- **Data listing**:
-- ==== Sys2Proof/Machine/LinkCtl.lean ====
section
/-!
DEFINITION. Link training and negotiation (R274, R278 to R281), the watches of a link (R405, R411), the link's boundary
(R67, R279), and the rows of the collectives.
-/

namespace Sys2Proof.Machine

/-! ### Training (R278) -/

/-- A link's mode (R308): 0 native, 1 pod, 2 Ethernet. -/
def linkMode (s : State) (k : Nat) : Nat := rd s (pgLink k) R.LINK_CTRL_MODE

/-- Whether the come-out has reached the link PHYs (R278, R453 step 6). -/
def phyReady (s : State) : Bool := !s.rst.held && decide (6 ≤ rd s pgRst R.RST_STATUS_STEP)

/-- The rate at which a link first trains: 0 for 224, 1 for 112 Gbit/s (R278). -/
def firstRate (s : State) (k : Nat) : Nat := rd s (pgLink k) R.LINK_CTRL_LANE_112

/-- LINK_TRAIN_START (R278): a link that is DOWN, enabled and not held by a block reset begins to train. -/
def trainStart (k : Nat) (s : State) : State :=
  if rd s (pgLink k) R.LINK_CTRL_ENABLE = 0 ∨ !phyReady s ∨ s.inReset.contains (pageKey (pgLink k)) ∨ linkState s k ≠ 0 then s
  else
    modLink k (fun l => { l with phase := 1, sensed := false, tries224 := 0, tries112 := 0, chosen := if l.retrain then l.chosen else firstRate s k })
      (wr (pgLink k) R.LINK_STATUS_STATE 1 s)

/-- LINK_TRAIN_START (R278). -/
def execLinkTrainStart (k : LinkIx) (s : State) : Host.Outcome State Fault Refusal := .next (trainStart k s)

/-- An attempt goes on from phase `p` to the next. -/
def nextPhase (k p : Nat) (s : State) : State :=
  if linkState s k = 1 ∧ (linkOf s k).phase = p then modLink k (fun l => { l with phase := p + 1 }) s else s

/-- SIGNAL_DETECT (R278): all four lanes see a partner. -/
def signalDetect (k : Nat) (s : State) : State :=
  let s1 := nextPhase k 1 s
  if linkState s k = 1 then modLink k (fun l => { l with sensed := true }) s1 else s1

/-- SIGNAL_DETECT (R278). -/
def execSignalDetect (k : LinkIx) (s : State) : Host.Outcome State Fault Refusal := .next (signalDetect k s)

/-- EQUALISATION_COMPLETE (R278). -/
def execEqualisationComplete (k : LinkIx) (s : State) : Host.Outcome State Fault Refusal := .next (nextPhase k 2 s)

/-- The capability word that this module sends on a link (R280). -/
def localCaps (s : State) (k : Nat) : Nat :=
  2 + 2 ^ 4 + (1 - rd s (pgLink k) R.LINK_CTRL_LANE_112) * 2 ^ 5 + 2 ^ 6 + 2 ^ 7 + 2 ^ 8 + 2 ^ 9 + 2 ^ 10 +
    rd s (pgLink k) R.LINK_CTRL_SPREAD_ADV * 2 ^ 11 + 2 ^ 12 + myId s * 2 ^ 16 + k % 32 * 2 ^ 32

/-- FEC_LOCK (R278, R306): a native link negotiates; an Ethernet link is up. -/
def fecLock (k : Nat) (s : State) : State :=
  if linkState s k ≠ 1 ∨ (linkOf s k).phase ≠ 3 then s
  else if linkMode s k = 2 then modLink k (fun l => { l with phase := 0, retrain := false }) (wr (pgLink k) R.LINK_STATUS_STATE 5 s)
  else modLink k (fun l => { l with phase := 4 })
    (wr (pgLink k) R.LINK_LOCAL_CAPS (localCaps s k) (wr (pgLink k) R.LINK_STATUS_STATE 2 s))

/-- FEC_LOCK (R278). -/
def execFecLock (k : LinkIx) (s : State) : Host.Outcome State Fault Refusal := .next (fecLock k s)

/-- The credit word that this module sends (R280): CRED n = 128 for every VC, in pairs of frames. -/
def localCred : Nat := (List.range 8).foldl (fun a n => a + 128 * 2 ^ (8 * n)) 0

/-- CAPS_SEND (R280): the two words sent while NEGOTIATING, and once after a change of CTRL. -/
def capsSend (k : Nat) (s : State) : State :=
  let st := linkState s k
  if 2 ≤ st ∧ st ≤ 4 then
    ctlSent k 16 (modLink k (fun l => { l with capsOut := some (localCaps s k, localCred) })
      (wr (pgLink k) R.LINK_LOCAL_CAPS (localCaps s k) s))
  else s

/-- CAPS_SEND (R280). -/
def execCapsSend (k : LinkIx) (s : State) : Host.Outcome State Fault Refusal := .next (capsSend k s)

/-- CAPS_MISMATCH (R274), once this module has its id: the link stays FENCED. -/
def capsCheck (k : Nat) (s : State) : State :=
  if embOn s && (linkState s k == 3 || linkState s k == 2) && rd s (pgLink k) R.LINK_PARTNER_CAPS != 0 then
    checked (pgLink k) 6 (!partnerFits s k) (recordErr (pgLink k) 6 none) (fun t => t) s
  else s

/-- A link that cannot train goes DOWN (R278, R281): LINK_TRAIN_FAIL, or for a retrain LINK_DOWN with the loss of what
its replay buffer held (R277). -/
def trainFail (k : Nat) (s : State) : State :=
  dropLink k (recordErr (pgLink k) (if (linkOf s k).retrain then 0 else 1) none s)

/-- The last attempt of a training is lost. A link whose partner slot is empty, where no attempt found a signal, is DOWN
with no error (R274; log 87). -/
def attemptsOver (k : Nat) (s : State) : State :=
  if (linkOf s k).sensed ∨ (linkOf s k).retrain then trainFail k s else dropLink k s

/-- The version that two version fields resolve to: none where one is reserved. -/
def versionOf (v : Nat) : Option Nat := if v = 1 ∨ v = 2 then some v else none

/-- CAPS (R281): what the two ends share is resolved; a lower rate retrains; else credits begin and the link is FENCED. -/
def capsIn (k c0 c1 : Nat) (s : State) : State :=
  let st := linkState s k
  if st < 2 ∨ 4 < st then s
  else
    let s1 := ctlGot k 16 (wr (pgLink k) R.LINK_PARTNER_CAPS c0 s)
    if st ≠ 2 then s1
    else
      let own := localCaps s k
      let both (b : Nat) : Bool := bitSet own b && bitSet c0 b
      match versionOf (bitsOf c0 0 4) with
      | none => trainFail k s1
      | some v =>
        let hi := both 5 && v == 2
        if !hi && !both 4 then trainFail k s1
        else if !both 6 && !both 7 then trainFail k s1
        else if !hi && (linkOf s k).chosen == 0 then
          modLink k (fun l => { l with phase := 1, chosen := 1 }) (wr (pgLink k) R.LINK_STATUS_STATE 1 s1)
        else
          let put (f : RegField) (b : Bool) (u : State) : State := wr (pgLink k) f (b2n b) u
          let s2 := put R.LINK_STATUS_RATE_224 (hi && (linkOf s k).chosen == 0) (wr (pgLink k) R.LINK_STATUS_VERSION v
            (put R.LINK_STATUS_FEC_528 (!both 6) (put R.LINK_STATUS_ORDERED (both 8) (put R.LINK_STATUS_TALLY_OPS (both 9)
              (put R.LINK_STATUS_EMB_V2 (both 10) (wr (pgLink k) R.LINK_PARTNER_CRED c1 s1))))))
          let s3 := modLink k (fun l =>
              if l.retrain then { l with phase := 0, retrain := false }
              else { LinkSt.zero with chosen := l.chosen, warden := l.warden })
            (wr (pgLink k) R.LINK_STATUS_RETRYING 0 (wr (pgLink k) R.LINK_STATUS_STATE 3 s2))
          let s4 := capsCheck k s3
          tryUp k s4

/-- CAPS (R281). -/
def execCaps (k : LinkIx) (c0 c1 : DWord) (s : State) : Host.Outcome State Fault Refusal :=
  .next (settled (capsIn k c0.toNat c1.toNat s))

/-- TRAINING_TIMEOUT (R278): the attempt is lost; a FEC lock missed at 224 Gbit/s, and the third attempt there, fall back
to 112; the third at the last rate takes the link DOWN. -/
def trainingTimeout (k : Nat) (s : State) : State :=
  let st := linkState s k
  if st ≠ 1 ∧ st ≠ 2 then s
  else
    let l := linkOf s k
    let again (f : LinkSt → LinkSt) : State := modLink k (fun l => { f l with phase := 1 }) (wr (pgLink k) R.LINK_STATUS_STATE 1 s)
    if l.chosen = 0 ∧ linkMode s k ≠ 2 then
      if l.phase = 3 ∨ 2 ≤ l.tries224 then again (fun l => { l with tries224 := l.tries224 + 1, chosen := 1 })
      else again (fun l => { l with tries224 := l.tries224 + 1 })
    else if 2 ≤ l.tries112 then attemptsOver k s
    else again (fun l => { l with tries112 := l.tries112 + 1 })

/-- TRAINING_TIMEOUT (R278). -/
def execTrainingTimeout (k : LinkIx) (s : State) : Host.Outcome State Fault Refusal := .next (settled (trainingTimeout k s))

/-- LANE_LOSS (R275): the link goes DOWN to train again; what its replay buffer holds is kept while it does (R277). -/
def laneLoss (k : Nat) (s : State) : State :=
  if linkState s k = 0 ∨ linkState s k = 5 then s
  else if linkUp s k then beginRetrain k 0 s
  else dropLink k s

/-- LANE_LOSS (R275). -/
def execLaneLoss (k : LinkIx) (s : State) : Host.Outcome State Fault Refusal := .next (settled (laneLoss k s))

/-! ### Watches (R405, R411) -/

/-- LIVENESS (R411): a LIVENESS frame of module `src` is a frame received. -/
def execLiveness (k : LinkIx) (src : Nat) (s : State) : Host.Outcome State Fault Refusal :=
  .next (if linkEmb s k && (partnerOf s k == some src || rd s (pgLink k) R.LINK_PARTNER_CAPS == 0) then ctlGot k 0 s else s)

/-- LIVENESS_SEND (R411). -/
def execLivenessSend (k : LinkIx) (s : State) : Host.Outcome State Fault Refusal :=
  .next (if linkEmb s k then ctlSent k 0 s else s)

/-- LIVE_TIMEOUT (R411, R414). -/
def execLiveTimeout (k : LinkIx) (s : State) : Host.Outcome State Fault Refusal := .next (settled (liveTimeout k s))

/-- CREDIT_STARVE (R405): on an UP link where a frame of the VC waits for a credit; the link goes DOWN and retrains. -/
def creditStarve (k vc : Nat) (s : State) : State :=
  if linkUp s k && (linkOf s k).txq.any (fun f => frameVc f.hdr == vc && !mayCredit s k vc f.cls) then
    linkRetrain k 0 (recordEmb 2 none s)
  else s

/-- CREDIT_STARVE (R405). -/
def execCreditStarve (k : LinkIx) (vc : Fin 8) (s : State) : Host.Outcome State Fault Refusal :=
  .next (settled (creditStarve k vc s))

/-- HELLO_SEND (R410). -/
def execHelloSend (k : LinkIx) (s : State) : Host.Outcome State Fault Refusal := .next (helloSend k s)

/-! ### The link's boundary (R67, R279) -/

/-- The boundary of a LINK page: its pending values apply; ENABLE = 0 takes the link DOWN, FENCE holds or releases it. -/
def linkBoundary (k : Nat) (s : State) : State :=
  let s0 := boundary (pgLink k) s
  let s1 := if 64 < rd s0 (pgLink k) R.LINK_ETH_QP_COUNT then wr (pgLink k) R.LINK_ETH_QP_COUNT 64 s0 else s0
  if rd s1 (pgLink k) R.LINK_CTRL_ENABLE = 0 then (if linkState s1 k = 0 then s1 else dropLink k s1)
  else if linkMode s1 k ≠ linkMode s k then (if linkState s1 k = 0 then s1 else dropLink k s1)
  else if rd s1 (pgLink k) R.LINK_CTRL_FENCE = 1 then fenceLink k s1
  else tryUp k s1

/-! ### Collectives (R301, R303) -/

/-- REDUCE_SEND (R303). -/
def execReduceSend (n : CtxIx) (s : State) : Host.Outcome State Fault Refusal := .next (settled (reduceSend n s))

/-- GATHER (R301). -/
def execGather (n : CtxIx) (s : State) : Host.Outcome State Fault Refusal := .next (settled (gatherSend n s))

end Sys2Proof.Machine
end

- **Exercise**:
Each line above where the word "third" occurs should be copied out.

- **Output below**:
/-- TRAINING_TIMEOUT (R278): the attempt is lost; a FEC lock missed at 224 Gbit/s, and the third attempt there, fall back
to 112; the third at the last rate takes the link DOWN. -/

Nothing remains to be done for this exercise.